OT learning 5. Learning a stochastic grammar

Having shown that the algorithm can learn deep obligatory rankings, we will now see that it also performs well in replicating the variation in the language environment.

Create a place assimilation grammar as described in §2.6, and set all its rankings to 100.000:

 ranking value disharmony plasticity

 *GESTURE 100 100 1

 *REPLACE (t, p) 100 100 1

 *REPLACE (n, m) 100 100 1

Create a place assimilation distribution and generate 1000 string pairs (§3.1).
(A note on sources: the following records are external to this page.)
/-- Link l has accepted a sequenced frame that uses `need` credits: the next SEQ is expected, an acknowledgement is owed, and
what the header returns is taken. -/
def State.Accepted (l : Link) (b : List Byte) (need : Nat) (s t : State) : Prop :=
  (t.link l).rxSeq = (s.link l).rxSeq + 1#12 ∧ (t.link l).rxAny = true ∧ (t.link l).discarding = false ∧ (t.link l).nakAt = none ∧
  (t.link l).ackAt = some ((s.link l).ackAt.getD s.now) ∧ s.AckTaken l b t ∧ s.CreditTaken l b t ∧
  (∀ c : Fin 6, c.val = frameType b → (t.link l).rxCred[c] = (s.link l).rxCred[c] - need) ∧
  t.pair (lnkBase l + R.LNK_RXF_H) = (s.pair (lnkBase l + R.LNK_RXF_H) + 1) % 2 ^ 64 ∧ t.clk = s.clk ∧ s.SameMemory t

/-- No REG request with an unknown OP stands at the front of this content. -/
def rxOk (r : List RxFrame) : Prop := 8 ≤ (frontBytes .reg r).length → badOp (ofBytesBE ((frontBytes .reg r).take 8)) = false

/-- A frame has gone out at `now`: it carries the acknowledgement in force and the credits owed of one class, which are then
the partner's. -/
def LinkSt.Sent (now ftype seq : Nat) (nak rsnd : Bool) (payload : List Byte) (x y : LinkSt) : Prop :=
  y.sent = frameBytes ftype seq (x.rxSeq - 1#12).toNat x.rxAny nak rsnd x.owes.1 x.owes.2 payload ∧ y.wire = [.frame y.sent] ∧
  y.ackAt = none ∧ y.busyAt = now ∧
  ∀ c : Fin 6, y.credOwed[c] = x.credOwed[c] - (if c.val = x.owes.2 then x.owes.1 else 0) ∧
    y.rxCred[c] = x.rxCred[c] + (if c.val = x.owes.2 then x.owes.1 else 0)

/-- A sequenced frame of class c has gone out on link l: it takes the next SEQ, enters the replay buffer and spends credit. -/
def State.SeqSent (l : Link) (c : FClass) (items : List TxItem) (payload : List Byte) (rsnd : Bool) (s t : State) : Prop :=
  (t.link l).txSeq = (s.link l).txSeq + 1#12 ∧
  (t.link l).unacked = (s.link l).unacked ++ [{ seq := (s.link l).txSeq, cls := c, items := items, payload := payload, rsnd := rsnd }] ∧
  (∀ k : Fin 6, (t.link l).txCred[k] = (s.link l).txCred[k] - (if k.val = c.code then frameCredits payload.length else 0)) ∧
  (s.link l).Sent t.now c.code (s.link l).txSeq.toNat false rsnd payload (t.link l) ∧
  t.pair (lnkBase l + R.LNK_TXF_H) = (s.pair (lnkBase l + R.LNK_TXF_H) + 1) % 2 ^ 64 ∧
  (∀ a, a ∉ [lnkBase l + R.LNK_TXF_H, lnkBase l + R.LNK_TXF_H + 4] → t.w a = s.w a) ∧
  (∀ m : Link, m ≠ l → t.link m = s.link m) ∧ t = { s with regs := t.regs, link0 := t.link0, link1 := t.link1, clk := t.clk }

/-- The next frame of class c has gone out on link l: whole entries of it, or the next piece of its first record. -/
def State.ClassSent (l : Link) (c : FClass) (s t : State) : Prop :=
  (t.link l).resend = (s.link l).resend ∧
  (c ≠ .record → s.SeqSent l c ((s.link l).pack c).1 ((s.link l).pack c).2.1 false t ∧
    (t.link l).tx = dropClass c ((s.link l).pack c).1.length (s.link l).tx) ∧
  (c = .record → ∀ i ∈ ((s.link l).pack c).1,
    s.SeqSent l c (if i.bytes.length ≤ i.off + ((s.link l).pack c).2.1.length then [i] else []) ((s.link l).pack c).2.1 i.rsnd t ∧
    (t.link l).tx = if i.bytes.length ≤ i.off + ((s.link l).pack c).2.1.length then (s.link l).tx.erase i
      else updateFirst (fun j => j = i) (fun j => { j with off := j.off + ((s.link l).pack c).2.1.length }) (s.link l).tx)

/-- The class whose packing hold ends first, of those whose frame the limits and the credit let go. -/
def State.holdNext (s : State) (l : Link) : Option FClass :=
  match serveOrder.filter fun c => !((s.link l).pack c).1.isEmpty && (s.link l).mayGo c ((s.link l).pack c).2.1.length with
  | [] => none
  | c :: cs => some (cs.foldl (fun b d => if s.holdEnd l d < s.holdEnd l b then d else b) c)

/-- Link state x at `now`, after its replay buffer has gone out again behind an IDLE block: frames unchanged, with the
acknowledgement in force and the credits they returned at first. -/
def LinkSt.replayed (now : Nat) (x : LinkSt) : LinkSt :=
  let fr := (x.unacked.zip x.metas).map fun p => frameBytes p.1.cls.code p.1.seq.toNat (x.rxSeq - 1#12).toNat x.rxAny false p.1.rsnd
    p.2.cred p.2.cclass p.1.payload
  { x with replays := x.replays + 1, oldestAt := now, busyAt := now, metas := x.metas.map fun m => { m with sentAt := now }
           ackAt := none, wire := .ctl .idle :: fr.map .frame, sent := fr.getLastD x.sent }

/-! ### Lanes (R218-R236) -/

/-- The lanes that PARAM agrees on: those of the partner's mask that are enabled and have locked. -/
def State.agreed (s : State) (l : Link) (mask : BitVec 16) : Nat :=
  (List.range 16).foldl (fun a i =>
    if mask.getLsbD i && s.laneEn l i && allLanes.any (fun k => (s.link l).lanes[k].locked && s.lpos l k == i) then a + 2 ^ i else a) 0

/-- How many alignment periods have passed at the next window. -/
def State.periods (s : State) (l : Link) : Nat :=
  max 1 ((s.now - (s.link l).winAt + s.windowTk l - 1) / s.windowTk l)

/-- Whether a window leaves the lane of a logical number in service, or lets it join. -/
def State.windowLane (s : State) (l : Link) (i : Nat) : Bool :=
  (s.lnk l F.LNK_LANES_EN).testBit i &&
  ((s.insvc l).testBit i || allLanes.any fun k => (s.link l).lanes[k].joining && s.lpos l k == i)

/-- Lane k has been lost: it is counted and marked, and retired at the third loss within 1 s. -/
def State.LaneLost (l : Link) (k : Lane) (s t : State) : Prop :=
  t.lnk l F.LNK_STAT_LANE_LOST = 1 ∧ t.lnk l (lstat F.LNK_LSTAT_LOSSES k) = min 255 (s.lnk l (lstat F.LNK_LSTAT_LOSSES k) + 1) ∧
  t.lnk l (lstat F.LNK_LSTAT_INSVC k) = 0 ∧
  (2 ≤ ((s.link l).lanes[k].losses.filter (fun (d : Nat) => decide (s.now < d + tkSec))).length → t.lnk l (lstat F.LNK_LSTAT_RETIRED k) = 1)

/-- Link l stripes over a mask behind RESTRIPE, after `answer`: what comes is discarded until a replay, which a NAK asks for.
Below MINW it retrains. -/
def State.Restriped (l : Link) (m : Nat) (answer : List LineOut) (s t : State) : Prop :=
  (t.link l).unacked = (s.link l).unacked ∧ (t.link l).txSeq = (s.link l).txSeq ∧ t.clk = s.clk ∧
  (s.minw l ≤ maskCount m → t.lnkState l = lnkActive ∧ t.insvc l = m ∧ t.lnk l F.LNK_STAT_WIDTH = maskCount m ∧
    (t.link l).wire = answer ++ [.ctl (.restripe (BitVec.ofNat 16 m))] ∧
    (t.link l).discarding = true ∧ (t.link l).nakDue = true ∧ (t.link l).nakAt = some s.now ∧
    t.pair (lnkBase l + R.LNK_NAK_H) = (s.pair (lnkBase l + R.LNK_NAK_H) + 1) % 2 ^ 64) ∧
  (maskCount m < s.minw l → t.lnkState l = lnkDetect ∧ t.lnk l F.LNK_STAT_RETRAIN = 1 ∧ t.insvc l = 0 ∧ (t.link l).leftAt = some s.now)

/-! ### Readers (R85) -/

/-- A watermark, which the FIFO does not hold. -/
def FEntry.isWatermark : FEntry → Bool
  | .watermark _ => true
  | _ => false

/-! ### Accesses (R279-R285) -/

/-- The word that a write gives its register: byte lanes merge into the one that stands there (R279). -/
def State.written (s : State) (p : Path) (a : Nat) (be : BitVec 4) (w : Word) : Word :=
  if be = 0xF#4 then w else (s.mergeBase p a &&& ~~~beMask be) ||| (w &&& beMask be)

/-- The path's access to an address was refused for a cause, with ACC_FAULT, and nothing else. -/
def State.AccessRefused (p : Path) (cause a : Nat) (s t : State) : Prop :=
  t.fb 0 F.PRT_STAT_ACC_FAULT = true ∧ t.f 0 F.PRT_FAULTA_ADDR = a ∧ t.f 0 F.PRT_FAULTA_CAUSE = cause ∧ t.f 0 F.PRT_FAULTA_PATH = p.idx ∧
  (t.path p).resp = 1 ∧ s.OnlyRegsOf p t [R.PRT_STAT, R.PRT_FAULTA]

/-! ### The dictionary (R258-R275) -/

/-- A READ or SEG_READ (`reads`), or a WRITE or SEG_WRITE, of an index is not held off by start-up or by the boot
responder (R247, R261). -/
def State.OdOpen (s : State) (reads : Bool) (index : Nat) : Prop :=
  s.indigo.serving = true ∧ (reads = true ∧ odIdentity index = true ∨
    s.ready = true ∧ (s.imageRuns = true ∨ odListed index = none ∨ odIdentity index = true ∨ 0x7200 ≤ index ∧ index ≤ 0x7203))

/-- The command is answered BUSY with a time of four bytes: that until READY, or, of a call to a service before the first
image runs, a free value; else, under the boot responder, unknown (R187, R247, R302). -/
def State.OdBusy (s : State) (index : Nat) (t : State) : Prop :=
  t.od.answer.1 = odBusy ∧ t.od.answer.2.length = 4 ∧
  (s.ready = true → (odService index 0).isSome = false ∨ s.fb 0 F.DEV_SVC_STAT_NOIMG = true →
    t.od.answer = odBusyUnknown ∧ t.free = s.free) ∧
  t = { s with od := { s.od with answer := t.od.answer }, free := t.free }

/-- Command c is staged in transaction x where its check is OK and it fits; else its status is answered and the commit
will fail by the first such status (R272, R273, R275). -/
def State.Staged (x : Txn) (c : OdCmd) (s t : State) : Prop :=
  let fits := x.stream.length + c.stream.length ≤ 262144
  let space := s.od.space + (captureSize (x.stream.length + c.stream.length) - captureSize x.stream.length) ≤ 524288
  let put (y : Txn) : List Txn := s.od.txns.map fun z => if z.src = x.src then y else z
  let failed (st : Nat) : Prop := t.od.answer = odAnswer st ∧ t.od.txns = put { x with failed := x.failed.or (some st), last := s.now }
  (s.stageStatus x c = odOk → fits → space →
    t.od.answer = (odOk, []) ∧ t.od.txns = put { x with cmds := x.cmds ++ [c], stream := x.stream ++ c.stream, last := s.now }) ∧
  (s.stageStatus x c ≠ odOk → failed (s.stageStatus x c)) ∧
  (s.stageStatus x c = odOk → ¬fits → failed odRange) ∧
  (s.stageStatus x c = odOk → fits → ¬space → failed odNoRes) ∧
  t = { s with od := { s.od with answer := t.od.answer, txns := t.od.txns } }

/-- A segment of session x is answered, r the state after its value was read: the session is kept unless the transfer of
`len` bytes is complete (R265). -/
def State.SegAnswered (x : Session) (off : Word) (seg : List Byte) (len : Nat) (r t : State) : Prop :=
  t.od.answer = (odOk, wordBytes off ++ seg) ∧
  t.od.sessions = r.od.sessions.filter (fun y => !y.on x.src x.index x.sub) ++
    (if off.toNat + seg.length = len then [] else [{ x with last := r.now }]) ∧
  t = { r with od := { r.od with answer := t.od.answer, sessions := t.od.sessions } }

/-- The answer a command left. -/
def State.answered (a : OdAnswer) (s : State) : State := { s with od := { s.od with answer := a } }

/-! ### The field network and its time domains (R238-R257) -/

/-- What a frame of g's length fills of port q's buffer. -/
def State.bufWith (s : State) (q : Port) (g : EthFrame) : Nat :=
  ((s.port q).buf.map fun h => h.bytes.length + 4).sum + g.bytes.length + 4

/-- Frame g, which came in on port p, goes out of the other port, waits in its buffer, or is dropped; a bad FCS is counted
(R240, R241). -/
def State.Forwarded (p : Port) (g : EthFrame) (s t : State) : Prop :=
  let q := p.other
  let idle := (s.port q).busy = false ∧ (s.port q).buf = []
  let fwd := if p = .e0 then R.NET_FWD0_H else R.NET_FWD1_H
  (s.portUp q = true → idle → t.port q = { s.port q with busy := true, sent := .forwarded g }) ∧
  (s.portUp q = true → ¬idle → s.bufWith q g ≤ 16384 → t.port q = { s.port q with buf := (s.port q).buf ++ [g] }) ∧
  (s.portUp q = true → idle ∨ s.bufWith q g ≤ 16384 →
    t.pair fwd = (s.pair fwd + 1) % 2 ^ 64 ∧ t.pair R.NET_DROP_H = s.pair R.NET_DROP_H ∧
    t.fb 0 F.NET_STAT_FWD_DROP = s.fb 0 F.NET_STAT_FWD_DROP) ∧
  (s.portUp q = false ∨ ¬idle ∧ 16384 < s.bufWith q g →
    t.net = s.net ∧ t.pair fwd = s.pair fwd ∧ t.pair R.NET_DROP_H = (s.pair R.NET_DROP_H + 1) % 2 ^ 64 ∧
    t.fb 0 F.NET_STAT_FWD_DROP = true) ∧
  (g.fcsOk = false → t.fb 0 F.NET_STAT_FCS_FWD = true ∧ t.pair R.NET_FCS_H = (s.pair R.NET_FCS_H + 1) % 2 ^ 64) ∧
  (g.fcsOk = true → t.fb 0 F.NET_STAT_FCS_FWD = s.fb 0 F.NET_STAT_FCS_FWD ∧ t.pair R.NET_FCS_H = s.pair R.NET_FCS_H) ∧
  t.port p = s.port p ∧ t.net.doms = s.net.doms ∧ t = { s with regs := t.regs, net := t.net }

/-- The transparent clock's own reports stand: no frame went uncorrected, or without a link delay. -/
def State.NoClockReport (s t : State) : Prop :=
  t.fb 0 F.NET_STAT_UNCOR = s.fb 0 F.NET_STAT_UNCOR ∧ t.pair R.NET_UNCOR_H = s.pair R.NET_UNCOR_H ∧
  t.fb 0 F.NET_STAT_PDLY_NONE = s.fb 0 F.NET_STAT_PDLY_NONE

/-- One of the device's own frames goes out of port x at once where nothing waits, else after what waits (R240). -/
def PortSt.given (o : OwnFrame) (x : PortSt) : PortSt :=
  if x.busy = false ∧ x.buf = [] ∧ x.own = [] then { x with busy := true, sent := .own o } else { x with own := x.own ++ [o] }

/-- The offset of a Sync on port p: the domain's time less the master's, corrected for the path delay in use (R254); `mpd` is
what `mpdOf` gives for the port. -/
def State.syncOffset (s : State) (d : Dom) (mp : DomMap) (t1 mpd : Int) : Int :=
  s.offset d mp s.now t1 (if s.dm d F.PTP_CFG_P2P = 1 ∧ (s.dom d).check = none then mpd else s.dmPair d R.PTP_MPD_H)

/-- Offset o lies within the smaller threshold of the last applied one (R255). -/
def State.near (s : State) (d : Dom) (o : Int) : Bool := decide (iabs (o - (s.dom d).lastO.getD o) ≤ s.smallThr d)

/-- A sample of offset o is applied in state st after `good` samples within 100 ns; the servo's rate is free value k
(R46, R254). -/
def State.SampleApplied (d : Dom) (mp : DomMap) (o : Int) (st good k : Nat) (t : State) : Prop :=
  t.domMap d = some { anchor := t.now, s := mp.at t.now, rate := clampRate (Config.servoRate k), era := mp.era } ∧
  (t.dom d).lastO = some o ∧ (t.dom d).good = (if iabs o ≤ 6553600 then good + 1 else 0) ∧
  (t.dom d).check = none ∧ (t.dom d).pend = none ∧
  t.domState d = if st = domAcquire ∧ 16 ≤ (t.dom d).good then domSlave else st

/-- A sample went into domain d alone: its own registers, map and free value may differ. -/
def State.OnlyDomain (d : Dom) (s t : State) : Prop :=
  (∀ e : Dom, e ≠ d → t.dom e = s.dom e ∧ t.domMap e = s.domMap e) ∧ t.net.ports = s.net.ports ∧
  (∀ a, a < dmBase d.val ∨ dmBase d.val + 0x40 ≤ a → t.w a = s.w a) ∧
  t = { s with regs := t.regs, net := t.net, maps := t.maps, mapLogs := t.mapLogs, mapLost := t.mapLost, free := t.free, clk := t.clk }

/-- The offset o of a check became a pending step (R255). -/
def State.StepRefused (d : Dom) (o : Int) (s t : State) : Prop :=
  t.domState d = domHoldover ∧ t.dm d F.PTP_STAT_HREASON = hrStep ∧ t.dm d F.PTP_STAT_JUMP_REFUSED = 1 ∧
  t.dm d F.PTP_STAT_PEND = 1 ∧ t.pair (dmBase d.val + R.PTP_PEND_H) = (-o % (2 ^ 64 : Int)).toNat ∧
  (t.dom d).pend = some { sum := 0, count := 0 } ∧ t.domMap d = s.domMap d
Select the grammar and the two Strings objects, and learn with a plasticity of 0.1:

 ranking value disharmony plasticity

 *REPLACE (t, p) 104.54 103.14 1

 *REPLACE (n, m) 96.214 99.321 1

 *GESTURE 99.246 97.861

The output distributions are now (using OTGrammar: To output Distributions..., see §2.9):

 /an+pa/ → anpa 14.3%

 /an+pa/ → ampa 85.7%

 /at+ma/ → atma 96.9%

 /at+ma/ → apma 3.1%

After another 10,000 new string pairs, we have:

 ranking value disharmony plasticity

 *REPLACE (t, p) 106.764 107.154 1

 *GESTURE 97.899 97.161 1

 *REPLACE (n, m) 95.337 96.848 1

With the following output distributions (measured with a million draws):

 /an+pa/ → anpa 18.31%

 /an+pa/ → ampa 81.69%

 /at+ma/ → atma 99.91%

 /at+ma/ → apma 0.09%

The error rate is acceptably low, but the accuracy in reproducing the 80% - 20% distribution could be better. This is because the relatively high plasticity of 0.1 can only give a coarse approximation. So we lower the plasticity to 0.001, and supply 100,000 new data:

 ranking value disharmony plasticity

 *REPLACE (t, p) 106.81 107.184 1

 *GESTURE 97.782 99.682 1

 *REPLACE (n, m) 95.407 98.76 1

With the following output distributions:

 /an+pa/ → anpa 20.08%

 /an+pa/ → ampa 79.92%

 /at+ma/ → atma 99.94%

 /at+ma/ → apma 0.06%

So besides learning obligatory rankings like a child does, the algorithm can also replicate very well the probabilities of the environment. This means that a GLA learner can learn stochastic grammars.